Eu diria que o problema provavelmente está enraizado no legado. Em C:

    O
  • estouro assinado é um comportamento indefinido (os compiladores suportam sinalizadores para torná-lo wrap),
  • O
  • estouro não assinado é um comportamento definido (envolve).

Isso foi feito para obter o melhor desempenho possível, seguindo o princípio de que o programador sabe o que está fazendo .

Leva ao Statu-Quo

O fato de C (e por extensão C ++) não exigir a detecção de estouro em turnos significa que a verificação de estouro é lenta.

O hardware atende principalmente a C / C ++ (sério, o x86 tem uma instrução strcmp (também conhecida como PCMPISTRI ) SSE 4.2)!) e, como C não se importa, CPUs comuns não oferecem maneiras eficientes de detectar overflows. No x86, você precisa verificar um sinalizador por núcleo após cada operação potencialmente transbordante; quando o que você realmente quer é uma bandeira "contaminada" no resultado (muito parecido com o NaN se propaga). E as operações vetoriais podem ser ainda mais problemáticas. Alguns novos players podem aparecer no mercado com eficiente manuseio de overflow; mas por enquanto x86 e ARM não se importam.

Os otimizadores de compiladores não são bons para otimizar as verificações de estouro, ou até mesmo otimizar na presença de transbordamentos. Alguns acadêmicos, como John Regher, queixam-se desta estátua , mas o fato é que, quando o simples fato de transbordar " falhas "impede que as otimizações, mesmo antes que o conjunto atinja a CPU, possam ser incapacitantes. Especialmente quando previne a autovetorização ...

Com efeitos em cascata

Portanto, na falta de estratégias de otimização eficientes e de suporte eficiente à CPU, a verificação de estouro é cara.

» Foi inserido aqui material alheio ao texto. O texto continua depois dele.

/-- CONVERSION_COMPLETE (R4, R13 to R15, R20 to R22, R24, R26, R27, R35, R36), at 3 µs after the conversion's start: `m` is the part with
the converter free; the slot the pass stands at completes, stamped with that start, and with it, but in mode STEP, the motion slots behind
it that a burst of the pass already serves; the pass then goes on to the next slot, rearms in mode STEP, or completes (`n`), and the
arbiters act. That time runs on to the completion is log 2's. -/
def Obligations.ConversionCompletesSlot : Prop :=
  ∀ (raw : BitVec 12) (s : State), s.served → s.timeRuns = true → ∀ v : InFlight, s.sense.converter = some v →
    ∀ p : Pass, (s.group v.owner).pass = some p → p.todo.Nodup → ∀ (k : Fin 16) (tail : List (Fin 16)), p.todo = k :: tail →
    ∀ u : State, u = s.runTo (v.start + 3) →
    ∀ value : Int, value = saturate (-32768) 32767 (roundDiv
      (((if s.sense.channels[k].source = some 15 then 2048 else (raw.toNat : Int)) + s.sense.channels[k].offset) *
        s.sense.channels[k].gain) 4096) →
    ∀ ks : List (Fin 16), ks = (if (s.group v.owner).mode = .step then [] else
      s.servedAtOnce p.burst (s.group v.owner).mode tail) →
    ∃ t m n, exec (.conversionComplete raw) s = .next t ∧
      m.inUse .converter = none ∧ ChangesOnly [.converter] u m ∧
      PassAdvances v.owner p (⟨k, value, v.start⟩ :: s.samplesAtOnce p.burst ks) (tail.drop ks.length) m n ∧
      ArbitersAct n t ∧ ChangesOnly arbiterParts n t

/-- AGE_EXPIRY (R30): at the time the head's age reaches the limit, to which time runs on (log 2), MOTION becomes ready, and nothing else
changes. -/
def Obligations.AgeExpiryMakesReady : Prop :=
  ∀ s : State, s.served → s.timeRuns = true → s.report.expired = false →
    ∀ (e : SampleEntry) (rest : List SampleEntry), s.report.queue = e :: rest →
    ∃ t, exec .ageExpiry s = .next t ∧ t.report = { s.report with expired := true } ∧ t.report.motionReady = true ∧
      t.clock = (s.runTo (e.time + BitVec.ofNat 32 s.report.ageLimit)).clock ∧
      t.link = (s.runTo (e.time + BitVec.ofNat 32 s.report.ageLimit)).link ∧ ChangesOnly [.clock, .lane, .sampleQueue] s t

/-! ### Scanout and panels (R53, R54, R65 to R79) -/

/-- FRAME_LATCH (R53, R54, R62, R68 to R79), at its due time: the READY slot is promoted or a repeat counted; each ON panel's starved
mark, black, shift, window and brightness are judged; the next latch is set a refresh period later; groups with trigger LATCH are
triggered: `m` is the part before those triggers (`LatchReaches`). That time runs on to the latch is log 2's, and that FAST is triggered
before SLOW with the arbiters acting after both is log 27's. -/
def Obligations.FrameLatchShows : Prop :=
  ∀ s : State, s.served → s.timeRuns = true → ∀ d : Time, s.scanout.latchDue = some d → ∀ u : State, u = s.runTo d →
    ∃ t m, exec .frameLatch s = .next t ∧
      ChangesOnly ([.clock, .lane, .slots, .leftPanel, .rightPanel, .latchCount, .latchDue] ++ sensingParts) s t ∧
      t.clock = u.clock ∧ t.link = u.link ∧ t.scanout.latchCount = s.scanout.latchCount + 1 ∧
      t.scanout.latchDue = some (u.clock.now + BitVec.ofNat 32 s.scanout.refresh.period) ∧
      Promoted s t ∧
      (∀ e : Eye, (s.panel e).power ≠ .on → t.panel e = { s.panel e with dx := 0, dy := 0, shown := 0, window := none }) ∧
      (∀ e : Eye, (s.panel e).power = .on → t.slotIn .showing = none →
        t.panel e = { s.panel e with dx := 0, dy := 0, shown := 0, window := none }) ∧
      (∀ (e : Eye) (i : Fin 3), (s.panel e).power = .on → t.slotIn .showing = some i →
        ((s.panel e).repeatLimit < t.frames.slots[i].repeats ∨ s.link.state ≠ .up ∨ s.clock.source = .fallback →
          t.panel e = { s.panel e with
            dx := 0, dy := 0, shown := 0, window := none
            starved := decide ((s.panel e).repeatLimit < t.frames.slots[i].repeats) }) ∧
        (t.frames.slots[i].repeats ≤ (s.panel e).repeatLimit → s.link.state = .up → s.clock.source = .crystal →
          ∀ shift : Int × Int, shift = (s.panel e).wantedShift t.frames.slots[i] s.pose.history →
          t.panel e = { s.panel e with
            dx := clampShift (s.panel e).marginH shift.1
            dy := clampShift (s.panel e).marginV shift.2
            shown := min (s.panel e).setpoint s.power.cap
            starved := false
            window := some ⟨i, (s.panel e).marginH - clampShift (s.panel e).marginH shift.1,
              (s.panel e).marginV - clampShift (s.panel e).marginV shift.2⟩ })) ∧
      ((∀ g : ScanGroup, (s.group g).trigger ≠ .latch) → SenseLaw s →
        ChangesOnly [.clock, .lane, .slots, .leftPanel, .rightPanel, .latchCount, .latchDue, .raised, .notice] s t ∧
        (t.slotIn .showing = none → EventsRaised 0 s t) ∧
        (∀ i : Fin 3, t.slotIn .showing = some i → EventsRaised (s.latchMarks t.frames.slots[i]) s t)) ∧
      ChangesOnly [.clock, .lane, .slots, .leftPanel, .rightPanel, .latchCount, .latchDue, .raised, .notice] s m ∧
      m.clock = u.clock ∧ m.link = u.link ∧ m.frames = t.frames ∧
      (t.slotIn .showing = none → EventsRaised 0 s m) ∧
      (∀ i : Fin 3, t.slotIn .showing = some i → EventsRaised (s.latchMarks t.frames.slots[i]) s m) ∧
      LatchReaches m t

/-- PANEL_READY and POWER_DOWN_COMPLETE (R65, R66, R68), at the end of their sequences: the panel goes ON, with the latch of FRAME_LATCH at
once if the timer was stopped (R69 to R79, R12); a STOPPING panel goes OFF, or STARTING while the demand is yes. That headset time runs on
to the sequence's end is log 2's. -/
def Obligations.PanelSequences : Prop :=
  (∀ (e : Eye) (s : State), s.served → s.timeRuns = true → (s.panel e).power = .starting → ∀ u : State, u = s.runTo (s.panel e).seqEnd →
    ∃ t, exec (.panelReady e) s = .next t ∧ t.clock = u.clock ∧ t.link = u.link ∧ (t.panel e).power = .on ∧
      (∀ d : Eye, d ≠ e → (t.panel d).power = (s.panel d).power) ∧
      (s.scanout.latchDue.isSome → t.panel e = { s.panel e with power := .on, dx := 0, dy := 0, shown := 0, window := none } ∧
        (∀ d : Eye, d ≠ e → t.panel d = s.panel d) ∧ ChangesOnly [.clock, .lane, .leftPanel, .rightPanel] s t) ∧
      (s.scanout.latchDue = none →
        (∃ v : State, v.panel e = { s.panel e with power := .on, dx := 0, dy := 0, shown := 0, window := none } ∧
          (∀ d : Eye, d ≠ e → v.panel d = s.panel d) ∧ v.scanout.latchDue = some u.clock.now ∧
          ChangesOnly [.leftPanel, .rightPanel, .latchDue] u v ∧ exec .frameLatch v = .next t) ∧
        t.scanout.latchCount = s.scanout.latchCount + 1 ∧ Promoted s t ∧
        t.scanout.latchDue = some (u.clock.now + BitVec.ofNat 32 s.scanout.refresh.period) ∧
        ChangesOnly ([.clock, .lane, .slots, .leftPanel, .rightPanel, .latchCount, .latchDue] ++ sensingParts) s t)) ∧
  ∀ (e : Eye) (s : State), s.served → s.timeRuns = true → (s.panel e).power = .stopping → ∀ u : State, u = s.runTo (s.panel e).seqEnd →
    ∃ t, exec (.powerDownComplete e) s = .next t ∧ t.clock = u.clock ∧ t.link = u.link ∧
      t.panel e = (if s.scanout.enable = true ∧ s.stance.panels = true
        then { s.panel e with power := .starting, seqEnd := u.clock.now + 20000 } else { s.panel e with power := .off }) ∧
      (∀ d : Eye, d ≠ e → t.panel d = s.panel d) ∧ ChangesOnly [.clock, .lane, .leftPanel, .rightPanel] s t

/-! ### Power and the upstream lane (R104 to R109, R125 to R127) -/

/-- STANCE_CHECK (R104 to R109), at its due time: `m` is the part once the marks are set and MONITOR_STALE is raised; then the target is
evaluated, and a ramp the evaluation leaves in progress takes one step, rounded toward its start, or its last step, which settles. That time
runs on to the check is log 2's; a latest time that reads as after the check counts as stale by log 32. -/
def Obligations.StanceCheckEvaluates : Prop :=
  ∀ s : State, s.served → s.timeRuns = true → ∀ u : State, u = s.runTo s.power.checkDue →
    ∃ t m, exec .stanceCheck s = .next t ∧
      ChangesOnly [.clock, .lane, .marks, .checkDue, .raised, .notice] s m ∧ m.clock = u.clock ∧ m.link = u.link ∧
      m.power.checkDue = u.clock.now + 10000 ∧
      (∀ k : Fin 8, m.power.stale.getLsbD k.val = (s.power.rules[k].enabled &&
        (!s.sense.samples[s.power.rules[k].slot].valid || decide (s.power.staleLimit * 1000 <
          distance s.sense.samples[s.power.rules[k].slot].time u.clock.now)))) ∧
      (∀ k : Fin 8, m.power.active.getLsbD k.val = ((s.power.rules[k].enabled &&
        s.sense.samples[s.power.rules[k].slot].alarm) || m.power.stale.getLsbD k.val)) ∧
      EventsRaised (EventKind.monitorStale.markIf (m.power.stale != 0)) s m ∧
      ChangesOnly stanceParts m t ∧
      (m.target ≠ m.power.inEffect → Evaluated m t []) ∧
      (m.target = m.power.inEffect → s.power.ramp = none → t = m) ∧
      (m.target = m.power.inEffect → ∀ r : Ramp, s.power.ramp = some r →
        PushTaken m t ∧
        (r.j + 1 < r.n → ∃ cap floor : Nat,
          t.power = { m.power with cap := cap, floor := floor, ramp := some { r with j := r.j + 1 } } ∧
          (cap : Int) = r.startCap + (((r.goalCap : Int) - r.startCap) * (r.j + 1)).tdiv r.n ∧
          (floor : Int) = r.startFloor + (((r.goalFloor : Int) - r.startFloor) * (r.j + 1)).tdiv r.n ∧
          EventsRaised 0 m t ∧ t.mgmt = m.mgmt) ∧
        (r.n ≤ r.j + 1 → t.power = { m.power with cap := r.goalCap, floor := r.goalFloor, ramp := none } ∧
          EventsRaised EventKind.stanceChanged.mark m t ∧ t.mgmt.deferred = none ∧
          t.mgmt.answers = m.mgmt.answers ++ m.settledAnswers t))

/-- CELL_BOUNDARY (R32, R97, R125 to R127, R143, R164): nothing leaves while the link is not UP or the source is not CRYSTAL; else MOTION if
it is ready, else the first ready class after the last one granted in the order VOICE, ANSWER, NOTICE, else FILL. That the service of the
next request (R143, R144) is an event of its own, after the ANSWER grant, is log 6's; that a new head whose time reads as after now has
expired is log 32's. -/
def Obligations.CellBoundaryGrants : Prop :=
  (∀ s : State, s.served → s.link.state ≠ .up ∨ s.clock.source ≠ .crystal →
    ∃ t, exec .cellBoundary s = .next t ∧ t.sender = { s.sender with wire := none } ∧ ChangesOnly [.wire] s t) ∧
  ∀ s : State, s.served → s.link.state = .up → s.clock.source = .crystal →
    ∃ t, exec .cellBoundary s = .next t ∧
      (s.report.motionReady = true → ∃ (base : SampleEntry) (taken rest : List SampleEntry),
        s.report.queue = base :: taken ++ rest ∧ taken.length ≤ 59 ∧
        (∀ e ∈ taken, distance base.time e.time < 65536) ∧
        (taken.length = 59 ∨ rest = [] ∨ ∃ e ∈ rest.head?, 65536 ≤ distance base.time e.time) ∧
        t.sender = { s.sender with wire := some (.motion base.time s.report.gap
          ((base :: taken).map fun e => ⟨e.slot, e.value, distance base.time e.time⟩)) } ∧
        t.report.queue = rest ∧ t.report.gap = 0 ∧ t.report.filling = false ∧
        t.report.expired = (rest.head?.any fun e => decide (s.report.ageLimit ≤ distance e.time s.clock.now)) ∧
        ChangesOnly [.sampleQueue, .wire] s t) ∧
      (s.report.motionReady = false → ∀ c : CyclicClass, s.ready c = true →
        (∀ d ∈ s.sender.last.after.takeWhile (· != c), s.ready d = false) →
        t.sender.last = c ∧
        (c = .voice → ∃ (first : CaptureEntry) (others : List CaptureEntry), s.sound.capture.take 240 = first :: others ∧
          t.sender.wire = some (.voice first.time s.sound.captureGap ((first :: others).map (·.sample))) ∧
          t.sound.capture = s.sound.capture.drop 240 ∧ t.sound.captureGap = 0 ∧ t.sound.captureFilling = false ∧
          ChangesOnly [.capture, .lastCyclic, .wire] s t) ∧
        (c = .answer → ∃ a : Answer, s.mgmt.answers.head? = some a ∧ t.sender.wire = some (.answer a) ∧
          t.mgmt.answers = s.mgmt.answers.tail ∧ ChangesOnly [.answers, .lastCyclic, .wire] s t) ∧
        (c = .notice → t.sender.wire = some (.notice s.events.pending) ∧ t.events.notice = false ∧
          ChangesOnly [.notice, .lastCyclic, .wire] s t)) ∧
      (s.report.motionReady = false → (∀ c : CyclicClass, s.ready c = false) →
        t.sender = { s.sender with wire := some .fill } ∧ ChangesOnly [.wire] s t)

Muito mais caro do que embrulho.

Adicione um comportamento irritante, como x + y - 1 pode estourar quando x - 1 + y não, o que pode irritar usuários legitimamente, e a verificação de estouro geralmente é descartada em favor da quebra automática (que lida com este exemplo e muitos outros graciosamente ).

Ainda assim, nem toda esperança está perdida

Houve um esforço nos compiladores clang e gcc para implementar "saneantes": maneiras de instrumentar binários para detectar casos de Comportamento Indefinido. Ao usar -fsanitize=undefined , o estouro assinado é detectado e anula o programa; muito útil durante o teste.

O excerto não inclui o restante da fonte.